La mano de él acariciaba, indecisa, aquella piel suave, fresca y aterciopelada, aún húmeda. Las gotas de agua refulgían sobre su piel de melocotón, ligeramente rosada y la hacían brillar, cálida, deseable. Suspiró venciendo las dudas al tomar, por fin, una decisión y sus labios se acercaron, suaves pero firmes, para rozar con tiento, casi imperceptiblemente, la delicada superficie.

Esta vez era definitivo. Si daba el paso no habría vuelta atrás, estaría traicionando todo aquello que hasta el momento había sido.

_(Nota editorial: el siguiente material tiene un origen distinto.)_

/-- Bytes of a cell's scratchpad: a run is written, and every byte outside it reads as before. -/
def Stored (x y : Cell) (a : Nat) (b : Bytes) : Prop :=
  y.mem = bwrite x.mem a b ∧ ∀ i, i < a ∨ a + b.length ≤ i → bget y.mem i = bget x.mem i

/-- A counter has been counted up by a number, saturating (R459). -/
def Counted (k n : Nat) (s t : State) : Prop := tget t.tel.vals k 0 = satAdd 64 (tget s.tel.vals k 0) n

/-- A message has left, in place of one taken out of flight where `m` names one. -/
def Sent (m : Option Nat) (msg : Msg) (s t : State) : Prop :=
  t.fly = tset (match m with | some m => tdel s.fly m | none => s.fly) s.flyNext msg ∧ t.flyNext = s.flyNext + 1

/-- Bytes of the fast tier: a run is written, and every byte outside it reads as before. -/
def MemStored (a : Nat) (b : Bytes) (s t : State) : Prop :=
  t.mem.data = bwrite s.mem.data a b ∧ ∀ i, i < a ∨ a + b.length ≤ i → bget t.mem.data i = bget s.mem.data i

/-- A block's own accesses of some ranges can run in one command: on stacks in service there is a slot for each (R194), and no line that the host
may hold dirty (R348). -/
def Clear (s : State) (cls : MemCls) (rs : List (Nat × Nat)) : Prop :=
  ∀ r ∈ rs, fastOk s r.1 r.2 = true → snoopLines s false r.1 r.2 = [] ∧ memRoom s cls r.1 r.2 = true

/-- One Freshet engine changes as given; no other engine changes, nor any part of the state but those named. -/
def FrsStep (ps : List Part) (e : Nat) (f : Frs → Frs) (s t : State) : Prop :=
  Frame (.frs :: ps) s t ∧ (∀ k, k ≠ e → getFrs t k = getFrs s k) ∧ getFrs t e = f (getFrs s e)

/-- A peer's request stands in an engine's inbox and passes the checks of R212 and the licence of R204. -/
def PeerAsks (s : State) (e i op : Nat) (m : CsnMsg) (h : RsvHdr) (d : Bytes) : Prop :=
  csnMsg s e i 0x20 = some m ∧ (rsvHdrOf m.body).op = op ∧
    rsvStrip (if (rsvHdrOf m.body).chkW == 0 then none else some (tileProfile s)) m.body = some (h, d) ∧ s.full = true ∧
    partDead s m (rsvHdrOf m.body) = false ∧
    4 ≤ h.len ∧ h.len ≤ 33280 ∧ h.len % 4 = 0 ∧ h.addr % 4 = 0 ∧ h.offset + d.length ≤ h.len ∧ d.length ≤ 2080 ∧ d.length % 4 = 0

/-- A response to an agent's operation stands in an engine's inbox and passes the checks of R212. -/
def AgentAnswered (s : State) (e i op : Nat) (o : RsvOp) (h : RsvHdr) (d : Bytes) : Prop :=
  ∃ m, csnMsg s e i 0x20 = some m ∧ (rsvHdrOf m.body).op = op ∧ rsvCheck (csnTake e i s) m.body op = (0, some (o, h, d))

/-- An agent's operation is over: it has left the list, and a unit of the module that asked, and waits for its end, has it. -/
def RsvEnded (o : RsvOp) (status : Nat) (data : Bytes) (s t : State) : Prop :=
  t.rsv.ops = s.rsv.ops.filter (fun p => !(p.w.agent == o.w.agent && p.slot == o.slot)) ∧
    (∀ b i n, o.w.by_ = .unit b i n → ownWrite o.w.by_ = false → t.rsv.done = s.rsv.done ++ [{ by_ := o.w.by_, ctx := o.w.ctx, addr := o.w.addr, status := status, data := data }])

/-- A running pair's next descriptor, with the SQ index after it, has an operation; the one after it, where there is one, has an operation
of R312. -/
def Takes (s : State) (q op : Nat) (d : Bytes) (h : Nat) (rest : List (Bytes × Nat)) : Prop :=
  pairUp (getPair s q) = true ∧ (getPair s q).fetched = (d, h) :: rest ∧ dOp d = op ∧ ∀ e ∈ rest.take 1, 1 ≤ dOp e.1 ∧ dOp e.1 ≤ 6

/-- A record has been posted to a pair (R311). -/
def Posted (q : Nat) (c : Cpl) (s t : State) : Prop := (getPair t q).posted = (getPair s q).posted ++ [c]

/-- A descriptor has been taken and has completed with a status (R324, R325). -/
def DescDone (q : Nat) (d : Bytes) (h : Nat) (rest : List (Bytes × Nat)) (status detail step : Nat) (s t : State) : Prop :=
  (getPair t q).fetched = rest ∧
    Posted q { tag := dTag d, ctx := dCtx d, op := dOp d, status := status, detail := detail, step := step, tide := s.tide.count, flags := 0, attempts := 0, sqHead := h } s t

/-- A step has completed with a status (R324). -/
def StepDone (c : Nat) (x : Step) (status detail : Nat) (s t : State) : Prop :=
  Posted (getCtx s c).qp { tag := x.tag, ctx := c, op := 2, status := status, detail := detail, step := x.num, tide := s.tide.count, flags := stepFlags x, attempts := min x.attempts 255, sqHead := x.sqHead } s t

/-- A pair's doorbell entry has been taken, and what lies between its head and the tail is being fetched (R308, R309). -/
def RungAs (q : Nat) (e : Bytes) (s t : State) : Prop :=
  let p := { getPair s q with sqTail := leField e 0 2, cqHead := leField e 2 2 }
  if p.fetching ≠ 0 ∨ fetchLen p = 0 then getPair t q = p
  else getPair t q = { p with fetching := fetchLen p, retried := false, fetchAt := s.now } ∧ Out.hostRead (p.sqBase + 64 * p.sqHead) (64 * fetchLen p) ∈ t.out

/-- A pair's doorbell entry is within its rings (R308, R335). -/
def RingOk (p : Pair) (e : Bytes) : Prop :=
  leField e 0 2 < p.sqSize ∧ leField e 2 2 < p.cqSize ∧ (p.cqTail + p.cqSize - leField e 2 2) % p.cqSize ≤ cqUsed p

/-- An ownership request with an op reaches the module on a master's path, within the layout of R354 and the limits of R359 and R456, with no
new image of the runtime under way (R413) and no timer of R355 or R356 run out. `r`: the state once its message has been taken. -/
def OwnAsks (x : OwnIn) (op : Nat) (m : Master) (body : Bytes) (s r : State) : Prop :=
  (match x with
    | .host pri target => s.hst.link = .up ∧ m = .host ∧ body = hostBody s op pri.toNat target.toNat ∧ r = s
    | .mctp b => m = .bmc ∧ body = b ∧ r = s
    | .csn e i => ∃ msg tag, mgmtMsg s e i = some (msg, 1, tag, body) ∧ m = .fleet ∧ r = csnTake e i s ∧ mgmtAllowed r msg = true) ∧
  updating s 1 = false ∧ leField body 0 1 = op ∧ ownLayoutOk m body = true ∧ (∀ t, s.own.windowEnd = some t → s.now < t) ∧ (s.own.owner ≠ none → s.now < s.own.leaseEnd) ∧
  ((tget s.own.recent m.id []).filter fun t => decide (s.now < t + msTicks 1000)).length < 64

/-- An answer with a status has gone back, and who owns the module, its token, its lease and the claims are as they were. -/
def OwnKept (m : Master) (status : Nat) (s t : State) : Prop :=
  t.own.owner = s.own.owner ∧ t.own.token = s.own.token ∧ t.own.leaseEnd = s.own.leaseEnd ∧ t.own.gen = s.own.gen ∧ t.own.claims = s.own.claims ∧
    t.own.windowEnd = s.own.windowEnd ∧ Out.ownAnswer m (ownRsp s status) ∈ t.out

/-- What a register's RW fields hold once a write has merged into them (R453). -/
def regNew (r : State) (off i val mask : Nat) : Nat :=
  match regAt off with
  | some d => ((regWritten r off i - (regWritten r off i &&& mask)) ||| (val &&& mask)) &&& fieldMask d (·.acc == .rw)
  | none => 0

/-- The register file with a register written. -/
def regPut (r : State) (off i v : Nat) : State := { r with regs := { r.regs with written := tset r.regs.written (regKey off i) v } }

/-- A write has been taken: it changed the register file, what it set off, and what answers it (R377). -/
def WriteDone (ps : List Part) (r t : State) : Prop := Frame (ps ++ [.regs, .out, .tel, .csn]) r t

/-- A write has been refused: an info record with the offset and a detail, and nothing but the register file and the answer (R447, R453). -/
def WriteRefused (m : Master) (off detail : Nat) (r t : State) : Prop :=
  (∃ v, t.err = (refuseWrite m off v detail r).err) ∧ Frame [.regs, .out, .err, .tel, .csn] r t

/-- R449: an occurrence and a record of one unit and class, and of one severity, context and detail; of severities 4 and 5 no more is asked
than the unit and the class. -/
abbrev Merges (o r : ErrRec) : Prop :=
  r.unit = o.unit ∧ r.cls = o.cls ∧ if 4 ≤ o.sev then 4 ≤ r.sev else r.sev = o.sev ∧ r.ctx = o.ctx ∧ r.detail = o.detail

/-- R389, R392, R393: how step 10 is judged: waiting for the optics, ready, or FAILED for a condition that does not hold. -/
abbrev Judged (t : State) : Prop :=
  (t.bst.step = 10 ∧ t.bst.ready = false ∧ optWaiting t = true) ∨ (t.bst.step = 10 ∧ t.bst.ready = true ∧ notReady t = none) ∨
    (t.bst.step = 15 ∧ t.bst.ready = false ∧ notReady t ≠ none)

/-! ### What leaves on and arrives at a lane -/

/-- What leaves on a lane with a flit: the flit, and the codeword that carries it. -/
def leaves (e l : Nat) (x : Lane) (f : Bytes) : List Out := [.line e l (flitWord x.txWords x.txScr f).1, .flit e l f]

/-- R380: the 1,024 probes of a lane that has trained. -/
def probesOf (x : Lane) : List Bytes :=
  (List.range 1024).map fun i => csnFlit x.txSeq 2 (ackOf x) (x.nak && i == 0) 0 (natLE 1 1 ++ natLE 1 0 ++ natLE 2 i)

/-- One flit after another arrives on a lane. -/
def FlitsTaken (e : Fin 64) (l : Fin 16) : List Bytes → State → State → Prop
  | [], s, t => t = s
  | f :: fs, s, t => ∃ u, exec (.flitReceive e l (.flit f)) s = .next u ∧ FlitsTaken e l fs u t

Sus labios comenzaron a dibujar caminos en la piel suave que, frente a él, escondía una carne apretada y turgente. A duras penas lograba refrenar a su lengua que, invadida por un afán exploratorio, pugnaba por escapar entre sus dientes y lamer cada milímetro de aquellas deliciosas curvas. Su aroma dulce e intenso asaltó sus fosas nasales quedándose con el poco autocontrol que le quedaba.

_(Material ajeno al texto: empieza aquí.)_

-- ==== Sys2Proof/Certificates/Slice0/Obligations.lean ====
section
/-! DEFINITION. The statements for the provers. -/
open Sys2Proof Sys2Proof.Machine

/-- A step carries out the command at the front of the queue on the state with the queue's rest; on an empty queue one tick of the local
oscillator passes (the model's own choice, log 1), and the tide count and the endpoints' own counters go on within their slots. -/
def Obligations.StepRunsTheCommandInFront : Prop :=
  (∀ (c : Instr) (q : List Instr) (s : State), s.pending = c :: q → step s = exec c { s with pending := q }) ∧
  (∀ s : State, s.pending = [] →
    ∃ t, step s = .next t ∧ t.now = s.now + 1 ∧ t.tide = { s.tide with eps := epsAdvance 1 s.tide.eps, count := if s.tide.count % 16384 = 16383 then s.tide.count else s.tide.count + 1 } ∧ Frame [.now, .tide] s t)

/-- Every well-formed command completes, in every state: an event that is not due changes nothing. One whose list operand has not the
length its layout fixes is no event of the hardware, and stops by name (the model's own choice). -/
def Obligations.WellFormedCommandsComplete : Prop :=
  ∀ (c : Instr) (s : State), (c.wf = true → ∃ t, exec c s = .next t) ∧ (c.wf = false → exec c s = .fault .illFormed)

/-- Every command changes only the parts of the state that `touches` names for it: no block that it has no business with, and never the
commands behind it. -/
def Obligations.EveryCommandKeepsItsFrame : Prop :=
  ∀ (c : Instr) (s t : State), exec c s = .next t → Frame (touches c) s t ∧ t.pending = s.pending

/-- From any state in which the bytes of the fast tier stand in their canonical form, a step leaves them so. -/
def Obligations.EveryStepKeepsTheFastTierCanonical : Prop :=
  ∀ s t : State, bytesWf s.mem.data = true → step s = .next t → bytesWf t.mem.data = true

/-- R450, R451: from any state in which no unit queue holds more than 64 records and the module queue no more than 1,024, a step leaves them so. -/
def Obligations.EveryStepKeepsTheErrorQueuesBounded : Prop :=
  ∀ s t : State, s.err.bounded = true → step s = .next t → t.err.q.length ≤ 1024 ∧ (∀ u ∈ t.err.units, u.2.q.length ≤ 64) ∧ t.err.bounded = true

/-- No step runs the local oscillator back, and with nothing waiting each step counts it up (the model's own choice, log 1). -/
def Obligations.TimeNeverRunsBack : Prop :=
  ∀ s t : State, step s = .next t → s.now ≤ t.now ∧ (s.pending = [] → t.now = s.now + 1)

/-- R391, R446, R451, R459, R465, R472 to R482: the module as it leaves reset: nothing waits, nothing runs, no master owns it, no record and no
count stands, each register holds its reset value, and the invariants hold. -/
def Obligations.ResetIsTheSpecs : Prop :=
  State.reset.pending = [] ∧ QueueWf State.reset ∧ bytesWf State.reset.mem.data = true ∧ State.reset.err.bounded = true ∧ State.reset.lev.power = .standby ∧
  State.reset.bst.ready = false ∧ bstStep State.reset = 0 ∧ State.reset.own.owner = none ∧ State.reset.own.gen = 0 ∧ State.reset.err.q = [] ∧ State.reset.err.nextSeq = 0 ∧
  State.reset.tide.count = 0 ∧ State.reset.fly = [] ∧ (∀ c, (getCtx State.reset c).st = .free) ∧ (∀ l, (getCell State.reset l).prog = none) ∧
  (∀ k, tget State.reset.tel.vals k 0 = 0) ∧ (∀ q, (getPair State.reset q).en = false) ∧
  (∀ off i, regWritten State.reset off i = regReset off i ∧ regLive State.reset off i = regReset off i) ∧ (∀ m off, viewReg State.reset m off = regReset off 0) ∧
  [(0x0000, 0xD150CE4A), (0x0014, 0), (0x1008, 64), (0x3004, 0x1210000), (0x4004, 0x1800280), (0x5004, 0x4040), (0x6000, 0x113), (0x7000, 0x2003), (0x8014, 0xA010044),
   (0x8028, 0x1004064), (0x9000, 2), (0xA000, 360), (0xA010, 64)].all (fun e => regReset e.1 0 == e.2) = true
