-- ==== Sys2Proof/Laws/Dispatch.lean ====
section
/-! SUPPORT. What each command is carried out by, and which parts of the state it may touch: one equation for each arm. -/
namespace Sys2Proof.Machine
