theorem goLdx_frame {l th ctx : Nat} {i : Sir} {rt ra : Nat} {since : Nat}  (sub : ∀ p ∈ [.out, .err, .tel, .fly, .cells, .ctxs, .slc], p ∈ ps) (fr : Framed ps s0 s) :
    Framed ps s0 (goLdx l th ctx i rt ra since s) := by
  refine fr.trans (Framed.mono sub ?_)
  clear sub fr
  unfold goLdx
  repeat' first
    | with_reducible exact Framed.refl _ _
    | decide
    | with_reducible refine leaveOp_frame ?_ ?_
    | with_reducible refine modCell_frame ?_ ?_
    | with_reducible refine pushOp_frame ?_ ?_
    | with_reducible refine threadWait_frame ?_ ?_
    | with_reducible refine trap_frame ?_ ?_
    | with_reducible refine Framed.ite (fun _ => ?_) (fun _ => ?_)
    | dsimp only [id]
    | split

theorem goSend_frame {l th ctx : Nat} {i : Sir} {ra rl len cnt : Nat} {rel : Bool} {since : Nat} {e : Ecc}  (sub : ∀ p ∈ [.out, .err, .tel, .fly, .cells, .ctxs, .slc, .bst], p ∈ ps) (fr : Framed ps s0 s) :
    Framed ps s0 (goSend l th ctx i ra rl len cnt rel since e s) := by
  refine fr.trans (Framed.mono sub ?_)
  clear sub fr
  unfold goSend
  repeat' first
    | with_reducible exact Framed.refl _ _
    | decide
    | with_reducible refine done_frame ?_ ?_
    | with_reducible refine leaveOp_frame ?_ ?_
    | with_reducible refine pushOp_frame ?_ ?_
    | with_reducible refine tagRead_frame ?_ ?_
    | with_reducible refine tagRead_of (by assumption) ?_ ?_
    | with_reducible refine threadWait_frame ?_ ?_
    | with_reducible refine trap_frame ?_ ?_
    | with_reducible refine Framed.ite (fun _ => ?_) (fun _ => ?_)
    | dsimp only [id]
    | split

theorem storeNarrow_frame {l th rt a n : Nat}  (sub : ∀ p ∈ [.cells], p ∈ ps) (fr : Framed ps s0 s) :
    Framed ps s0 (storeNarrow l th rt a n s) := by
  refine fr.trans (Framed.mono sub ?_)
  clear sub fr
  unfold storeNarrow
  repeat' first
    | with_reducible exact Framed.refl _ _
    | decide
    | with_reducible refine done_frame ?_ ?_
    | with_reducible refine modCell_frame ?_ ?_
    | dsimp only [id]

theorem goStn_frame {l th ctx : Nat} {i : Sir} {rt rb sz : Nat} {off : Int} {since : Nat} {e : Ecc}  (sub : ∀ p ∈ [.out, .err, .tel, .fly, .cells, .ctxs, .slc, .bst], p ∈ ps) (fr : Framed ps s0 s) :
    Framed ps s0 (goStn l th ctx i rt rb sz off since e s) := by
  refine fr.trans (Framed.mono sub ?_)
  clear sub fr
  unfold goStn
  repeat' first
    | with_reducible exact Framed.refl _ _
    | decide
    | with_reducible refine eccRead_frame ?_ ?_
    | with_reducible refine eccRead_of (by assumption) ?_ ?_
    | with_reducible refine modCell_frame ?_ ?_
    | with_reducible refine raise_frame ?_ ?_
    | with_reducible refine storeNarrow_frame ?_ ?_
    | with_reducible refine threadWait_frame ?_ ?_
    | with_reducible refine trap_frame ?_ ?_
    | with_reducible refine Framed.ite (fun _ => ?_) (fun _ => ?_)
    | dsimp only [id]
    | split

Sabía que su familia no iba a entenderle, que habría reproches, enfados y sorpresa. Podía imaginar la mirada dolida de su esposa cuando consiguiese hacerse con la valentía necesaria para confesarle aquello que no podía mantener en secreto durante más tiempo.

Aunque sabía que le acusaría –no sin cierta razón- de haber aprovechado aquella noche de fin de año en la que ella se encontraba al otro lado del globo para traicionarla (sin duda ella lo vería como una traición), esperaba que el amor que sentía por él fuese lo bastante profundo como para sobreponerse al enfado, a la decepción y a cualquier otro sentimiento que los actos de él pudiesen despertarle y pudiese, con el tiempo, llegar a comprender y a perdonar, porque, Kobe bien lo sabía, lo había intentado. Había tratado de no caer, de negar su naturaleza, pero ya no podía más.

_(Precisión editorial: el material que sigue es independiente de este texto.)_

theorem modRsv_frame {agent slot : Nat} {f : RsvOp → RsvOp}  (sub : ∀ p ∈ [.rsv], p ∈ ps) (fr : Framed ps s0 s) :
    Framed ps s0 (modRsv agent slot f s) := by
  refine fr.trans (Framed.mono sub ?_)
  clear sub fr
  unfold modRsv
  repeat' first
    | with_reducible exact Framed.refl _ _
    | decide
    | with_reducible refine Framed.ite (fun _ => ?_) (fun _ => ?_)
    | dsimp only [id]
    | split
  all_goals try (with_reducible apply Framed.upd rfl <;> first | exact Or.inl (by decide) | with_reducible exact Or.inr rfl | with_reducible exact Or.inr ⟨rfl, rfl⟩ | with_reducible exact Or.inl ⟨by decide, fun h => h⟩ | with_reducible exact Or.inl ⟨by decide, Nat.le_refl _⟩ | exact Or.inl ⟨by decide, fun h => bwrite_wf _ _ _ h⟩ | exact Or.inl ⟨by decide, fun h => bzero_wf _ _ _ h⟩ | exact Or.inl ⟨by decide, fun _ => rfl⟩ | exact Or.inl ⟨by decide, Err.bounded_q rfl (fun h => by rw [lmod_length]; exact h)⟩ | exact Or.inl ⟨by decide, Err.bounded_q rfl (fun h => h)⟩ | exact Or.inl ⟨by decide, Err.bounded_q rfl (fun h => by rw [List.length_map]; exact h)⟩ | exact Or.inl ⟨by decide, Nat.le_succ _⟩ | exact Or.inl ⟨by decide, Err.bounded_put rfl (fun h => Err.bounded_unit h _) (fun h => h)⟩ | skip)
  repeat' first
    | with_reducible exact Framed.refl _ _
    | decide
    | with_reducible refine Framed.ite (fun _ => ?_) (fun _ => ?_)
    | dsimp only [id]
    | split

theorem ownLines_frame {stk : Nat} {ctx : Option Nat} {es : List (Nat × MemEcc)}  (sub : ∀ p ∈ [.out, .err, .tel, .mem], p ∈ ps) (fr : Framed ps s0 s) :
    Framed ps s0 (ownLines stk ctx es s) := by
  refine fr.trans (Framed.mono sub ?_)
  clear sub fr
  unfold ownLines
  repeat' first
    | with_reducible exact Framed.refl _ _
    | decide
    | with_reducible refine lineCheck_frame ?_ ?_
    | with_reducible refine lineCheck_of (by assumption) ?_ ?_
    | with_reducible refine Framed.foldl _ (fun _ _ => ?_) _ _ _ ?_
    | with_reducible refine Framed.foldl_fst _ (fun _ _ => ?_) _ _ _ ?_
    | with_reducible refine Framed.ite (fun _ => ?_) (fun _ => ?_)
    | dsimp only [id]
    | split

theorem packetDrop_frame {site num src dst cls : Nat}  (sub : ∀ p ∈ [.out, .err, .tel], p ∈ ps) (fr : Framed ps s0 s) :
    Framed ps s0 (packetDrop site num src dst cls s) := by
  refine fr.trans (Framed.mono sub ?_)
  clear sub fr
  unfold packetDrop
  repeat' first
    | with_reducible exact Framed.refl _ _
    | decide
    | with_reducible refine count_frame ?_ ?_
    | with_reducible refine raise_frame ?_ ?_
    | dsimp only [id]

theorem packetAcross_frame {m : Nat} {p : Packet}  (sub : ∀ p ∈ [.out, .err, .tel, .fly], p ∈ ps) (fr : Framed ps s0 s) :
    Framed ps s0 (packetAcross m p s) := by
  refine fr.trans (Framed.mono sub ?_)
  clear sub fr
  unfold packetAcross
  repeat' first
    | with_reducible exact Framed.refl _ _
    | decide
    | with_reducible refine emit_frame ?_ ?_
    | with_reducible refine packetDrop_frame ?_ ?_
    | with_reducible refine refly_frame ?_ ?_
    | with_reducible refine unfly_frame ?_ ?_
    | with_reducible refine Framed.ite (fun _ => ?_) (fun _ => ?_)
    | dsimp only [id]
    | split

theorem packetInDie_frame {m : Nat} {p : Packet}  (sub : ∀ p ∈ [.out, .err, .tel, .fly], p ∈ ps) (fr : Framed ps s0 s) :
    Framed ps s0 (packetInDie m p s) := by
  refine fr.trans (Framed.mono sub ?_)
  clear sub fr
  unfold packetInDie
  repeat' first
    | with_reducible exact Framed.refl _ _
    | decide
    | with_reducible refine emit_frame ?_ ?_
    | with_reducible refine packetDrop_frame ?_ ?_
    | with_reducible refine send_frame ?_ ?_
    | with_reducible refine unfly_frame ?_ ?_
    | with_reducible refine Framed.foldl _ (fun _ _ => ?_) _ _ _ ?_
    | with_reducible refine Framed.foldl_fst _ (fun _ _ => ?_) _ _ _ ?_
    | with_reducible refine Framed.ite (fun _ => ?_) (fun _ => ?_)
    | dsimp only [id]
    | split

theorem partCheck_frame {stk : Nat} {ls : List Nat} {ctx : Option Nat} {es : List MemEcc}  (sub : ∀ p ∈ [.out, .err, .tel, .mem], p ∈ ps) (fr : Framed ps s0 s) :
    Framed ps s0 (partCheck stk ls ctx es s) := by
  refine fr.trans (Framed.mono sub ?_)
  clear sub fr
  unfold partCheck
  repeat' first
    | with_reducible exact Framed.refl _ _
    | decide
    | with_reducible refine lineCheck_frame ?_ ?_
    | with_reducible refine lineCheck_of (by assumption) ?_ ?_
    | with_reducible refine raise_frame ?_ ?_
    | with_reducible refine Framed.foldl _ (fun _ _ => ?_) _ _ _ ?_
    | with_reducible refine Framed.foldl_fst _ (fun _ _ => ?_) _ _ _ ?_
    | with_reducible refine Framed.ite (fun _ => ?_) (fun _ => ?_)
    | dsimp only [id]
    | split

theorem passRefuse_frame {e : Nat} {p : Pass}  (sub : ∀ p ∈ [.out, .err, .tel, .ctxs, .slc], p ∈ ps) (fr : Framed ps s0 s) :
    Framed ps s0 (passRefuse e p s) := by
  refine fr.trans (Framed.mono sub ?_)
  clear sub fr
  unfold passRefuse
  repeat' first
    | with_reducible exact Framed.refl _ _
    | decide
    | with_reducible refine raise_frame ?_ ?_
    | with_reducible refine stepFail_frame ?_ ?_
    | with_reducible refine Framed.foldl _ (fun _ _ => ?_) _ _ _ ?_
    | with_reducible refine Framed.foldl_fst _ (fun _ _ => ?_) _ _ _ ?_
    | with_reducible refine Framed.ite (fun _ => ?_) (fun _ => ?_)
    | dsimp only [id]
    | split

theorem peerAnswer_frame {e : Nat} {m : CsnMsg} {h : RsvHdr} {data : Bytes}  (sub : ∀ p ∈ [.out, .tel, .csn], p ∈ ps) (fr : Framed ps s0 s) :
    Framed ps s0 (peerAnswer e m h data s) := by
  refine fr.trans (Framed.mono sub ?_)
  clear sub fr
  unfold peerAnswer
  repeat' first
    | with_reducible exact Framed.refl _ _
    | decide
    | with_reducible refine csnSend_frame ?_ ?_
    | with_reducible refine Framed.ite (fun _ => ?_) (fun _ => ?_)
    | dsimp only [id]
    | split

theorem peerSet_frame {m : CsnMsg} {h : RsvHdr} {w : Option PeerWrite}  (sub : ∀ p ∈ [.rsv], p ∈ ps) (fr : Framed ps s0 s) :
    Framed ps s0 (peerSet m h w s) := by
  refine fr.trans ⟨fun p hp => ?_, Keeps.same rfl rfl rfl⟩
  cases p <;> first | rfl | exact ⟨rfl, rfl⟩ | exact absurd (sub _ (by decide)) hp

theorem peerDeny_frame {e : Nat} {m : CsnMsg} {h : RsvHdr} {st : Nat}  (sub : ∀ p ∈ [.out, .tel, .rsv, .csn], p ∈ ps) (fr : Framed ps s0 s) :
    Framed ps s0 (peerDeny e m h st s) := by
  refine fr.trans (Framed.mono sub ?_)
  clear sub fr
  unfold peerDeny
  repeat' first
    | with_reducible exact Framed.refl _ _
    | decide
    | with_reducible refine peerAnswer_frame ?_ ?_
    | with_reducible refine peerSet_frame ?_ ?_
    | with_reducible refine Framed.ite (fun _ => ?_) (fun _ => ?_)
    | dsimp only [id]
    | split

theorem rsvBad_frame {e row : Nat} {ctx : Nat}  (sub : ∀ p ∈ [.out, .err, .tel], p ∈ ps) (fr : Framed ps s0 s) :
    Framed ps s0 (rsvBad e row ctx s) := by
  refine fr.trans (Framed.mono sub ?_)
  clear sub fr
  unfold rsvBad
  repeat' first
    | with_reducible exact Framed.refl _ _
    | decide
    | with_reducible refine countCtx_frame ?_ ?_
    | with_reducible refine raise_frame ?_ ?_
    | with_reducible refine Framed.ite (fun _ => ?_) (fun _ => ?_)
    | dsimp only [id]
    | split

Con ese pensamiento se avalanzó, deseoso y anhelante y, mientras las doce campanadas señalaban la entrada del año 61, dejó de lado todos sus escrúpulos y se concentró en el placer, mezcla de rebeldía y culpabilidad, que torturaba sus sentidos.

Manos acariciando, lengua lamiendo y aquel aroma que lo impregnaba todo volviéndole loco. Dientes clavándose con suavidad y casi reverencia en aquella carne y aquella piel, fresca y lozana, que se le ofrecían y que tomó saboreando cada centímetro con ansias... Y tras el goce, un cigarrillo, intentando calmarse y apartar de su mente las imágenes de futuras escenas y reproches.

Y es que... -pensó mientras el hueso de aquel jugoso melocotón que había degustado caía rodando sobre la alfombra- no es fácil decidir hacerse vegetariano cuando tu esposa proviene de una larga estirpe de carniceros.